Fifteen Storeys High and Swearing: Both Big and Clever
Now, I'm sure most of you are still reeling from the news that the Crazy Frog beat Coldplay in the already irrelevent contest of the Top 40. This is either the death of serious music, a great victory over self-important music, or a piece of news ranked somewhere in the grand scheme of importance between John Inman's autobiography and a list of the hors d'oeuvres available at Prince Charles' wedding (which is quite a way down the grand scheme of importance).
The Coldplay thing made me laugh a little bit as I read it in the paper, but the thing that made me laugh the most spittle-slutteringly embarassingly recently was when G played me the unbelivably NSFW Explicit Content Only remix of NWA's Straight Outta Compton, where some clever bugger has gone through and in the opposite to a radio-friendly edit where one edits out all the profanities, this guy has edited out everything but the profanities, which goes to show how much swearing there is on the one-time controversial album.
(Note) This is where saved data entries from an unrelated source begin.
/-- A page flips to DEVICE: BISnpInv for its lines as 8,192 blocks of four, the modified lines that the host returns are written, and the
page is DEVICE (R346). `dirty` are those lines, by PMS address of partition `p`. Where the host can hold none, only the bias changes (R344, R358). -/
def State.flip (s : State) (p o g : Nat) (dirty : HostStores) : State :=
  let line := fun (a : Nat) => match s.ownLoc o a with | .mem _ _ d => d / 256 | _ => 0
  if !s.hostCaches o then s.setBias o g 0 else
  let s := { s with out := ((List.range 8192).map (fun i => Out.snoop true (line (g * 2 ^ 21 + 256 * i)))).reverse ++ s.out }
  let here := dirty.filter (fun e => match s.loc p e.1 with | .mem o' a _ => o' == o && a / 2 ^ 21 == g | _ => false)
  let s := here.foldl (fun s e => (s.memWrite p e.1 e.2 .host false).1) s
  s.setBias o g 0

/-- One page of a BIAS command: of the interleaved range, its spill area included, or of a shared region (R344, R346). -/
def State.biasPage (s : State) (p a mode : Nat) (dirty : HostStores) : State :=
  match (if a < pagedBase then s.ownLoc p a else s.loc p a) with
  | .mem o x _ =>
    if a < pagedBase ∨ sharedBase ≤ a then
      let now := s.bias o x
      if mode = 1 then (if now = 0 then s.setBias o (x / 2 ^ 21) 1 else s)
      else if now = 0 then s else s.flip p o (x / 2 ^ 21) dirty
    else s
  | _ => s

/-- A write of HIF_BIND (R347, R357): the old partition's SHARED pages flip first; partitions that no function serves any more are lost. -/
def State.flipAll (s : State) (p : Nat) (dirty : HostStores) : State :=
  let of := fun o => o == p || (decide (16 ≤ o) && match s.shared (o - 16) with | some r => r.readers.testBit p || r.writer == p | none => false)
  ((s.hif.bias.filter (fun e => of (e.1 / 2 ^ 18) && e.2 == 1)).map (fun e => (e.1 / 2 ^ 18, e.1 % 2 ^ 18))).foldl
    (fun s g => s.flip p g.1 g.2 dirty) s

-- Host loss and re-attachment (R357 to R360) ---------------------------------------------------------------------------------------------------------------

/-- Paging stops with the host (R204): PAGING_STALLED of a partition that has a paged window. -/
def State.stallPaging (s : State) (p : Nat) : State := if s.pages p = 0 then s else s.fset (SCH_PSTATUS_PAGING_STALLED p) 1

/-- Partition `p` becomes host-lost, once it has been attached. -/
def State.lose (s : State) (p cause : Nat) : State :=
  let h := s.hp p
  if !h.attached || s.hostLost p then s else
  (((s.setHp p { h with losses := h.losses + 1, cause }).fset (HIF_P_STATUS_HOST_LOST p) 1).stallPaging p).zLoseHost p

/-- Host requests that have not completed are discarded (R358): those of function `fn`, or of every function. -/
def State.dropOps (s : State) (fn : Option Nat) : State :=
  { s with clk := { s.clk with waiting := s.clk.waiting.filter (fun o =>
    match o.fn with | some f => fn.isSome && fn != some f | none => true) } }

def State.loseAll (s : State) (cause : Nat) : State := (List.range 16).foldl (fun s p => s.lose p cause) s

/-- The link leaves DL_Up. -/
def State.linkLost (s : State) : State := s.fsets [(HIF_STATUS_DL_UP, 0), (HIF_STATUS_WIDTH, 0), (HIF_STATUS_RATE, 0)]

/-- Function `fn`'s MSI-X state after a reset of the function: off, nothing pending (log entry 204). -/
def State.msixReset (s : State) (fn : Nat) : State :=
  let keep := fun (l : NSet) => l.filter (fun v => v / 2048 != fn)
  { s with hif := { s.hif with msixOff := sins s.hif.msixOff fn, masked := keep s.hif.masked, pba := keep s.hif.pba } }

/-- The cases of R357: 1 link down, 2 PERST#, 3 hot reset, 4 Function Level Reset of `fn`, 5 its Bus Master Enable cleared, 6 CXL reset. -/
def State.hostLoss (s : State) (cause fn : Nat) : State :=
  let config := fun (s : State) =>
    ({ s with hif := { s.hif with bme := [], msixOff := List.range 17, masked := [], pba := [] } }).fset HIF_STATUS_HDM_COMMITTED 0
  let one := fun (s : State) => { s with hif := { s.hif with bme := sdel s.hif.bme fn } }
  match cause with
  | 1 => ((s.dropOps none).linkLost.fset ZTX_MISSQ_HOST_LOST 1).loseAll 1
  | 2 => ((config { s.dropOps none with gen := { s.gen with perst := false }, hif := { s.hif with present := false } }).linkLost.fset ZTX_MISSQ_HOST_LOST 1).loseAll 2
  | 3 => ((config (s.dropOps none)).linkLost.fset ZTX_MISSQ_HOST_LOST 1).loseAll 3
  | 4 => (List.range 16).foldl (fun t p => if s.fnOf p = some fn then t.lose p 4 else t) ((one (s.dropOps (some fn))).msixReset fn)
  | 5 => (List.range 16).foldl (fun t p => if s.fnOf p = some fn then t.lose p 5 else t) (one (s.dropOps (some fn)))
  | 6 => ((config (s.dropOps none)).linkLost.fset ZTX_MISSQ_HOST_LOST 1).loseAll 6
  | _ => s

def State.bindWrite (s : State) (v : Nat) (dirty : HostStores) : State :=
  let f0 := v % 32
  let old := s.fget HIF_BIND_F0_PARTITION
  let t := if f0 ≠ old ∧ old < 16 then s.flipAll old dirty else s
  let t := t.fsets [(HIF_BIND_FN_EN, bitsAt v 16 16), (HIF_BIND_F0_PARTITION, f0)]
  (List.range 16).foldl (fun t p => if (s.fnOf p).isSome ∧ (t.fnOf p).isNone then (t.dropOps (s.fnOf p)).lose p 7 else t) t

/-- The link and the partition's function are as R357 and R360 ask: DL_Up, Bus Master Enable. -/
def State.linkReady (s : State) (p : Nat) : Bool :=
  s.fbit HIF_STATUS_DL_UP && (match s.fnOf p with | some f => s.hif.bme.contains f | none => false)

/-- Once the functions answer configuration requests (R461), the host has brought the link up at `width` lanes and RATE `rate`, and has set Bus Master Enable
and MSI-X enable of the partition's function (log entries 119 and 204). -/
def State.linkTrained (s : State) (p width rate : Nat) : State :=
  if width = 0 ∨ !s.hif.present then s else
  let s := s.fsets [(HIF_STATUS_DL_UP, 1), (HIF_STATUS_WIDTH, width), (HIF_STATUS_RATE, rate)]
  match s.fnOf p with
  | some f => { s with hif := { s.hif with bme := sins s.hif.bme f, msixOff := sdel s.hif.msixOff f } }
  | none => s

/-- The interrupt that R433 held is sent if HEAD differs from TAIL. -/
def State.irqRelease (s : State) (p : Nat) : State :=
  if s.evt.irqHeld.contains p then
    let s := { s with evt := { s.evt with irqHeld := sdel s.evt.irqHeld p } }
    if s.fget (EVT_P_PTR_HEAD p) = s.fget (EVT_P_PTR_TAIL p) then s else s.evtIrq p
  else s

/-- Host traffic of an attached partition goes on: paging, model loads, context traffic, and the interrupt that R433 held. -/
def State.resumeHost (s : State) (p : Nat) : State :=
  ((((s.fset (HIF_P_STATUS_HOST_LOST p) 0).modelsWant p).pagesWant p).zFindHost p).irqRelease p

/-- FIRST_ATTACH (R357). -/
def State.firstAttach (s : State) (p width rate : Nat) : State :=
  let s := s.linkTrained p width rate
  if (s.hp p).attached || !s.linkReady p then s
  else (s.setHp p { s.hp p with attached := true }).resumeHost p

/-- Entries of the completion ring, and of a command ring (R348, R352). -/
def State.cplSize (s : State) (p : Nat) : Nat := clamp 4 16 (s.fget (HIF_P_CPL_CFG_SIZE_LOG2 p))
def State.crSize (s : State) (p r : Nat) : Nat := clamp 4 15 (s.fget (HIF_P_CR_CFG_SIZE_LOG2 p r))

/-- A completion record written at ring index `x`: bytes 0x04 to 0x3F, then the frame word (R352). -/
def State.cplEntry (s : State) (p x : Nat) (rec_ : List Byte) : State :=
  let a := s.fget (HIF_P_CPL_BASE_BASE p) * 2 ^ 12 + 64 * (x % 2 ^ s.cplSize p)
  let frame := x % 2 ^ 16 + (x / 2 ^ s.cplSize p + 1) % 2 * 2 ^ 16
  (s.hostWrite (a + 4) (List.replicate 28 0 ++ rec_)).hostWrite a (leBytes 4 frame)

/-- Every unconsumed record written again from TAIL onward, at its own index (R360). -/
def State.rewrite (s : State) (p : Nat) : State :=
  ((s.hp p).unread.zipIdx).foldl (fun s (e : List Byte × Nat) => s.cplEntry p ((s.fget (HIF_P_CPL_TAIL_TAIL p) + e.2) % 2 ^ 32) e.1) s

/-- What ATTACH with KEPT 0 does first (R360). -/
def State.notKept (s : State) (p : Nat) : State :=
  let s := (List.range 8).foldl (fun s r => s.fset (HIF_P_CR_DB_TAIL p r) (s.fget (HIF_P_CR_HEAD_HEAD p r))) s
  -- the commands are gone, and with them what was done of one
  let s := { s with hif := { s.hif with cr := s.hif.cr.filter (fun e => e.1 / 8 != p) } }
  let s := s.zLoseContexts p
  let s := (s.sp p).frames.foldl (fun s (e : Nat × Nat) => s.setPage p e.2 (s.pageEntry p e.2 ||| 4)) s
  let gone := (List.range (s.pages p)).filter (fun g => s.pageEntry p g % 4 == 0)
  s.setSp p { s.sp p with lost := gone.foldl sins (s.sp p).lost }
It works surprisingly well. If you're as puerile as me and believe that swearing is big and clever, you can click here to go to the homepage.
In more public spririted enterprise, I hereby announce, simply because the BBC haven't done, that the second series of the inestimably fine Fifteen Storeys High is being reshown on BBC3. I'd advise you to catch it at the brainscramblingly infuriating time of 2.35am on Sunday morning, mainly because that's the time they're showing it. Actually, I'm going to change my advice and tell you to set your videos to do it, because that's a stupid time to put something on, isn't it?
I seem to remember they didn't do a brilliant job of promoting it the first time round either, which is the eternal complaint levelled at the BBC's scheduling of comedy programmes (cf The Great Seinfeld Scandal), but if you're just really confused about what I'm talking about (and it's unlikely to be the first time, is it?), then I've ranted about how great it was before. Needless to say, it's one of the funniest things to have been hidden away on digital-only channels at Jesus-Christ-what-time-is-it hours in recent years.